(Extracted data):
-- ==== Sys2Proof/Laws/Lines.lean ====
section
/-! SUPPORT. What a sample and a reset do to the input lines, which events a sample brings, and what the output lines show. -/

namespace Sys2Proof.Machine

/-! The input lines. -/

/-- R178: a sample leaves the level of every line, and counts the samples that differ from the taken value up to the third. -/
theorem sampleLine_cases (s : State) (x : InputLine) :
    (s.lineTakes x = true ∧ s.sampleLine x = { s.sampling.line x with run := 0 })
      ∨ (s.lineTakes x = false ∧ s.lineMoved x = true
        ∧ s.sampleLine x = { s.sampling.line x with run := (s.sampling.line x).run + 1 })
      ∨ (s.lineMoved x = false ∧ s.sampleLine x = { s.sampling.line x with run := 0 }) := by
  cases h : s.lineTakes x <;> cases m : s.lineMoved x <;> simp [State.sampleLine, h, m]

/-- The line of an input after a sample is the sample of its line. -/
@[simp] theorem sampleLines_line (s : State) (x : InputLine) : s.sampleLines.line x = s.sampleLine x := by cases x <;> rfl

@[simp] theorem sampleLine_level (s : State) (x : InputLine) : (s.sampleLine x).level = (s.sampling.line x).level := rfl

@[simp] theorem samplePlate_code (s : State) : s.samplePlate.code = s.sampling.plate.code := by
  unfold State.samplePlate; dsimp only; split <;> rfl

@[simp] theorem afterReset_line (g : Sampling) (x : InputLine) : g.afterReset.line x = { g.line x with run := 0 } := by
  cases x <;> rfl

@[simp] theorem afterReset_plate (g : Sampling) : g.afterReset.plate = ⟨g.plate.code, none, 0⟩ := rfl

/-- R178: a line moved from its taken value off stands at its on-level, and from on it does not. -/
theorem lineMoved_iff (s : State) (x : InputLine) :
    s.lineMoved x = true ↔ ((s.sampling.line x).level = x.onLevel ↔ s.inputs.taken x = false) := by
  unfold State.lineMoved State.lineOn
  cases s.inputs.taken x <;> simp

/-- R178: the change of an input is among the events of its line where the sample takes it. -/
theorem mem_lineEvent (s : State) (x : InputLine) (off on c : Instr) :
    c ∈ s.lineEvent x off on ↔ s.lineTakes x = true ∧ c = if s.lineOn x then on else off := by
  unfold State.lineEvent dueIf
  split <;> simp [*]

/-! The output lines (R179). -/

@[simp] theorem ofAsserted_eq_driven (b : Bool) : OutputDrive.ofAsserted b = .driven ↔ b = true := by cases b <;> decide

@[simp] theorem ofAsserted_eq_released (b : Bool) : OutputDrive.ofAsserted b = .released ↔ b = false := by cases b <;> decide

@[simp] theorem ofReleased_eq_driven (b : Bool) : OutputDrive.ofReleased b = .driven ↔ b = false := by cases b <;> decide

@[simp] theorem ofReleased_eq_released (b : Bool) : OutputDrive.ofReleased b = .released ↔ b = true := by cases b <;> decide

/-- R180: throughout a reset and from its end no output is driven. -/
@[simp] theorem resetBy_outputLines (cause : ResetCause) : (State.resetBy cause).outputLines = .undriven := rfl

/-- R179: a 740 that drives none of its outputs shows the valves closed onto the pallet, the lift down, the drive disabled, no permit to
machine and the section stopped. -/
theorem outputLines_eq_undriven (s : State) :
    s.outputLines = .undriven ↔ s.fxs.release = false ∧ s.fxs.withdraw = false ∧ s.ssv.lift = false ∧ s.ssv.drive = false
      ∧ s.pins.machPermit = false ∧ s.pins.attn = false ∧ s.pins.sectionStop = true := by
  simp [State.outputLines, OutputLines.undriven]

end Sys2Proof.Machine
end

(Task directions):
Wherever the line holding "false ∧ s.lineMoved x = true" falls in the entries above, copy exactly from it through the line holding "theorem mem_lineEvent (s", inclusive, and add nothing.

(Exercise result):
      ∨ (s.lineTakes x = false ∧ s.lineMoved x = true
        ∧ s.sampleLine x = { s.sampling.line x with run := (s.sampling.line x).run + 1 })
      ∨ (s.lineMoved x = false ∧ s.sampleLine x = { s.sampling.line x with run := 0 }) := by
  cases h : s.lineTakes x <;> cases m : s.lineMoved x <;> simp [State.sampleLine, h, m]

/-- The line of an input after a sample is the sample of its line. -/
@[simp] theorem sampleLines_line (s : State) (x : InputLine) : s.sampleLines.line x = s.sampleLine x := by cases x <;> rfl

@[simp] theorem sampleLine_level (s : State) (x : InputLine) : (s.sampleLine x).level = (s.sampling.line x).level := rfl

@[simp] theorem samplePlate_code (s : State) : s.samplePlate.code = s.sampling.plate.code := by
  unfold State.samplePlate; dsimp only; split <;> rfl

@[simp] theorem afterReset_line (g : Sampling) (x : InputLine) : g.afterReset.line x = { g.line x with run := 0 } := by
  cases x <;> rfl

@[simp] theorem afterReset_plate (g : Sampling) : g.afterReset.plate = ⟨g.plate.code, none, 0⟩ := rfl

/-- R178: a line moved from its taken value off stands at its on-level, and from on it does not. -/
theorem lineMoved_iff (s : State) (x : InputLine) :
    s.lineMoved x = true ↔ ((s.sampling.line x).level = x.onLevel ↔ s.inputs.taken x = false) := by
  unfold State.lineMoved State.lineOn
  cases s.inputs.taken x <;> simp

/-- R178: the change of an input is among the events of its line where the sample takes it. -/
theorem mem_lineEvent (s : State) (x : InputLine) (off on c : Instr) :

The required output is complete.